Résultat : depuis le 7 février 2021, date à laquelle le Président Jovenel Moïse aurait dû quitter le pouvoir, c’est l’ensemble de l’opposition et de la Société civile qui patinent. Un vrai blocage donc sur ce dossier qui devrait en principe être traité collectivement, en tout cas, par une décision commune. Tel n’est malheureusement pas le cas à sept mois du 7 février 2022, comme on le sait, date revendiquée par le locataire du Palais national pour rendre les clés à un nouveau Président de la République élu. Alors, pour essayer de sortir de ce qui ressemble plus à un labyrinthe qu’à une bataille politique, certains au sein de ce conglomérat de partis, mouvances, groupes et plateformes politiques tentent une percée louverturienne afin, si c’était possible, de voir le bout du tunnel. A ce qui ressemble plus à une sorte d’Arche de Noé ou une jungle où seuls les plus croyants, plus forts psychologiquement ou plus malins sortiraient vivants. Commençons par dire que la Commission pour la Recherche d’une solution à l’haïtienne créée au cours de l’année par plus de 400 organisations de la Société civile, selon ses fondateurs, avait donné le 19 mai 2021 sa première conférence de presse afin d’informer la population de l’avancée de ses travaux.
Magalie Comeau Denis qui faisait office de porte-parole ce jour-là avait seulement annoncé que « La Commission cherche à trouver une solution haïtienne entre les acteurs qui nous ont désignés, mais aussi avec d’autres acteurs qui ne nous ont pas désignés et qui seront rejoints par des acteurs politiques pour trouver un accord, lequel ne devra pas se limiter au dénouement de la crise. Il doit prendre en compte l’intérêt du pays, de la majorité, des gens qui souffrent. Cette Commission s’appuie sur deux points clés : l’écoute et l’humilité ». Pour sa part, Jacques Ed Saint-Dic de la même commission nous a joué le coup de la neutralité, voire apolitique. Devant un parterre de journalistes et d’observateurs politiques, celui-ci a rajouté que « Nous ne pouvons pas réduire la crise à une crise entre les protagonistes et mettre la population en posture de spectatrice. Cela ne va pas nous permettre de nous en sortir. Il nous faut trouver un niveau de captation de souveraineté qui est imposable à tout élément de blocage du pays, qu’ils soient des étrangers ou des nationaux. C’est dans le cadre de cette action que nous nous inscrivons. Nous ne sommes pas un groupe politique de plus, ni un groupe de médiation, de négociation ou encore de facilitation ».

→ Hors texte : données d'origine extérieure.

-- ==== Sys2Proof/Machine/Dispatch.lean ====
section
/-! DEFINITION. One arm per operation. -/

namespace Sys2Proof.Machine

/-- The meaning of every operation of spec/opcode_table.json. -/
def exec (i : Instr) (s : State) : Host.Outcome State Fault Refusal :=
  match i with
  -- format FRKEY
  | .frNMark => Sys2Proof.Machine.execFrNMark s
  | .frNData b => Sys2Proof.Machine.execFrNData b s
  | .frSZero => Sys2Proof.Machine.execFrSZero s
  | .frSLit => Sys2Proof.Machine.execFrSLit s
  | .frSBad b => Sys2Proof.Machine.execFrSBad b s
  | .frZBreak => Sys2Proof.Machine.execFrZBreak s
  | .frZPerr b => Sys2Proof.Machine.execFrZPerr b s
  -- format SLOT16
  | .upU8 => Sys2Proof.Machine.execUpU8 s
  | .upS8 => Sys2Proof.Machine.execUpS8 s
  | .upU16 => Sys2Proof.Machine.execUpU16 s
  | .upS16 => Sys2Proof.Machine.execUpS16 s
  | .upStr n => Sys2Proof.Machine.execUpStr n s
  | .upSkip n => Sys2Proof.Machine.execUpSkip n s
  -- format OPID
  | .frStep b => Sys2Proof.Machine.execFrStep b s
  | .ckInit => Sys2Proof.Machine.execCkInit s
  | .ckUpdate b => Sys2Proof.Machine.execCkUpdate b s
  | .ckCompute bs => Sys2Proof.Machine.execCkCompute bs s
  | .ckCheck => Sys2Proof.Machine.execCkCheck s
  | .dpRun => Sys2Proof.Machine.execDpRun s
  | .dpPoll => Sys2Proof.Machine.execDpPoll s
  | .dpShort => Sys2Proof.Machine.execDpShort s
  | .hdParse => Sys2Proof.Machine.execHdParse s
  | .dpReq => Sys2Proof.Machine.execDpReq s
  | .dpCksum => Sys2Proof.Machine.execDpCksum s
  | .catLookup => Sys2Proof.Machine.execCatLookup s
  | .dpLen => Sys2Proof.Machine.execDpLen s
  | .dpUnpack => Sys2Proof.Machine.execDpUnpack s
  | .dpHandoff => Sys2Proof.Machine.execDpHandoff s
  | .upUnpack layout p => Sys2Proof.Machine.execUpUnpack layout p s
  | .pxBit v mask => Sys2Proof.Machine.execPxBit v mask s
  | .pxWide32 high low => Sys2Proof.Machine.execPxWide32 high low s
  | .pxBitmap bs => Sys2Proof.Machine.execPxBitmap bs s
  | .pxSent v sentinel => Sys2Proof.Machine.execPxSent v sentinel s
  | .pxScale v num den => Sys2Proof.Machine.execPxScale v num den s
  | .reset => Sys2Proof.Machine.execReset s
  -- format HDR32
  | .hdHeader h => Sys2Proof.Machine.execHdHeader h s

end Sys2Proof.Machine
end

Alors de quoi cette Commission est-elle le nom ? En tout cas, c’est encore dans cette optique que cinq regroupements et formations politiques de l’opposition ont essayé de se soustraire de cet enfermement et ont lancé un appel à un dialogue dit inclusif, histoire de ne pas donner l’impression qu’ils veulent faire cavaliers seuls. Pourtant, c’est bien le but de la manœuvre : se démarquer des radicaux qui prônent un départ sans condition du chef de l’Etat du Palais national, en clair agir comme si Jovenel Moïse n’existe pas. Un raisonnement totalement absurde pour un certain nombre de leaders politiques dans la mesure où en dehors d’un vaste mouvement populaire qui déboucherait sur une révolte politique englobant l’ensemble du territoire comme en 1986 sous Jean-Claude Duvalier et même en 2004 sous Jean-Bertrand Aristide, aucun parti ni personne ne peut exclure d’office l’hypothèse d’un « départ ordonné » pour le détenteur des clés de l’ensemble du pouvoir.

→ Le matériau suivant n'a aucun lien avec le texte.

-- ==== Sys2Proof/WellFormed.lean ====
section
/-! DEFINITION. Well-formed operations: the operand conditions the spec states for each operation. -/

namespace Sys2Proof

/-- Every slot of a layout has a binary descriptor, that is a count of 0 to 255 (R80). -/
def layoutWf (layout : Layout) : Bool := layout.all Slot.countInRange

/-- `v` is a field of kind `u16` (R211). -/
def isU16 : RawVal → Bool
  | .u16 _ => true
  | .u8 _ | .s8 _ | .s16 _ | .str _ => false

/-- The operand conditions of every operation: the byte of a framer transition is one its key selects (R102, R105,
R107), a slot's count fits its descriptor (R80), and the `PX` operands are in their domains (R210 to R214). -/
def Instr.wf : Instr → Bool
  | .frNData b => b != markerByte
  | .frSBad b => b != zeroByte && b != markerByte
  | .frZPerr b => b != zeroByte
  | .upStr n | .upSkip n => decide (n ≤ 255)
  | .upUnpack layout _ => layoutWf layout
  | .pxBit v mask => Machine.maskInDomain v mask
  | .pxWide32 high low => isU16 high && isU16 low
  | .pxSent v sentinel => Machine.sentinelInDomain v sentinel
  | .pxScale _ num den => Machine.scaleInDomain num den
  | .frNMark | .frSZero | .frSLit | .frZBreak | .upU8 | .upS8 | .upU16 | .upS16 | .frStep _ | .ckInit | .ckUpdate _
  | .ckCompute _ | .ckCheck | .dpRun | .dpPoll | .dpShort | .hdParse | .dpReq | .dpCksum | .catLookup | .dpLen
  | .dpUnpack | .dpHandoff | .pxBitmap _ | .reset | .hdHeader _ => true

end Sys2Proof
end

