/-! ### The framer -/

/-- F8: a marker byte alone is held in `FS`. -/
theorem test_frNMark : gives (exec .frNMark (framing .normal [0x10])) (fun t => t.fs == .markSeen && t.buf == [0x10]) := by
  decide +kernel
/-- F12: a zero outside a marker is data. -/
theorem test_frNData : gives (exec (.frNData 0x00) (framing .normal [0x00])) (fun t => t.fs == .normal && t.buf == [0x00, 0x00]) := by
  decide +kernel
/-- F9. -/
theorem test_frSZero : gives (exec .frSZero (framing .markSeen [0x10])) (fun t => t.fs == .markZero && t.buf == [0x10]) := by
  decide +kernel
/-- F2. -/
theorem test_frSLit : gives (exec .frSLit (framing .markSeen [0x10])) (fun t => t.fs == .normal && t.buf == [0x10, 0xFF]) := by
  decide +kernel
/-- F4: both bytes are discarded. -/
theorem test_frSBad :
    gives (exec (.frSBad 0x05) (framing .markSeen [0x10]))
      (fun t => t.fs == .normal && t.buf == [0x10] && t.trace == [.diag .malformedMarker [5]]) := by decide +kernel
/-- F6: the empty telegram is emitted and is too short. -/
theorem test_frZBreak_empty :
    gives (exec .frZBreak (framing .markZero [])) (fun t => t.trace == [.telegram [], .diag .tooShort [0]]) := by
  decide +kernel
/-- V-E1: the break decodes the buffer in the same step. -/
theorem test_frZBreak_decodes :
    gives (exec .frZBreak (framing .markZero telD7)) (fun t => t.buf == [] && t.fs == .normal &&
      t.trace == [.telegram telD7, .raw 0 hdrD7 [.u8 75, .u8 40, .u8 0, .u8 0] true]) := by decide +kernel
/-- F5: `FF` after `FF 00` is data. -/
theorem test_frZPerr :
    gives (exec (.frZPerr 0xFF) (framing .markZero [0x10]))
      (fun t => t.fs == .normal && t.buf == [0x10, 0xFF] && t.trace == [.diag .parityGlitch [255]]) := by decide +kernel
/-- The overflow vectors of 95_test_vectors.md 2.1, `BUF_CAP = 2`: the third append faults. -/
theorem test_overflow :
    exec (.frNData 0x30) { small 2 with buf := [0x10, 0x20] } = .fault .bufferOverflow ∧
      exec .frSLit { small 2 with buf := [0x10, 0x20] } = .fault .bufferOverflow ∧
      exec (.frZPerr 0x07) { small 2 with buf := [0x10, 0x20] } = .fault .bufferOverflow := ⟨rfl, rfl, rfl⟩
/-- F16: `FR.STEP` continues from `MARK_ZERO`. -/
theorem test_frStep :
    gives (exec (.frStep 0x07) (framing .markZero [0x10]))
      (fun t => t.fs == .normal && t.buf == [0x10, 0x07] && t.trace == [.diag .parityGlitch [7]]) := by decide +kernel

/-! ### The checksum -/

/-- R130. -/
theorem test_ckInit : gives (exec .ckInit { base with acc := 0x77 }) (fun t => t.acc == 0) := by decide +kernel
/-- K10, the second byte: `T0[FF] XOR FF = 18`. -/
theorem test_ckUpdate : gives (exec (.ckUpdate 0xFF) { base with acc := 0xFF }) (fun t => t.acc == 0x18) := by decide +kernel
/-- K7 and K8: the order of the bytes matters. -/
theorem test_ckCompute :
    gives (exec (.ckCompute [0x01, 0x00]) base) (fun t => t.res == .byte 0x02) = true ∧
      gives (exec (.ckCompute [0x00, 0x01]) base) (fun t => t.res == .byte 0x01) = true := by decide +kernel
/-- The examples of R133. -/
theorem test_ckCheck :
    gives (exec .ckCheck (holding telD7)) (fun t => t.res == .verdict .valid) = true ∧
      gives (exec .ckCheck (holding [0x08, 0x00, 0x1A, 0x00, 0x4B, 0x28, 0x00, 0x00, 0xC4]))
        (fun t => t.res == .verdict .invalid && t.acc == 0xC5) = true := by decide +kernel
/-- R133: `[a c]` is valid exactly when `c = T0[0] XOR a`. The vector `08 10 valid` of 95_test_vectors.md 2.2 says otherwise
and is not followed (notes/assumptions/30.md). -/
theorem test_ckCheck_two_bytes :
    gives (exec .ckCheck (holding [0x08, 0x08])) (fun t => t.res == .verdict .valid) = true ∧
      gives (exec .ckCheck (holding [0x08, 0x10])) (fun t => t.res == .verdict .invalid) = true := by decide +kernel
theorem test_ckCheck_refused : exec .ckCheck (holding [0x08]) = .refused .telegramTooShortToCheck := rfl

Comprenant cela, les dirigeants de ENTENTE (Entente Nationale pour une Transition de Rupture), MTV Ayiti (Mouvement pour la Transformation et la Valorisation d’Haïti) dit 3e Voie, Operasyon Tèt Ansanm, FND (Forces Nationales pour la Démocratie), et En Avant de l’ancien député Jerry Tardieu ont publié une déclaration commune dans laquelle ils appellent tous les acteurs impliqués dans la crise à trouver en urgence un Accord politique pour sortir de ce labyrinthe. Lesdits leaders politiques indiquent avoir pris note de : La résolution 1168 du Conseil permanent de l’OEA, constatant avec justesse les violations de la Constitution, la non-tenue des élections régulières pour renouveler démocratiquement le personnel politique, la gouvernance abusive par décrets, les violations systématiques des droits humains et la dégradation accélérée de l’environnement sécuritaire qui a plongé la société haïtienne dans l’angoisse et la peur. Par ladite résolution, le Conseil permanent de l’OEA a proposé ses bons offices en vue de normaliser la démocratie institutionnelle (article 20 de la Charte démocratique interaméricaine) ».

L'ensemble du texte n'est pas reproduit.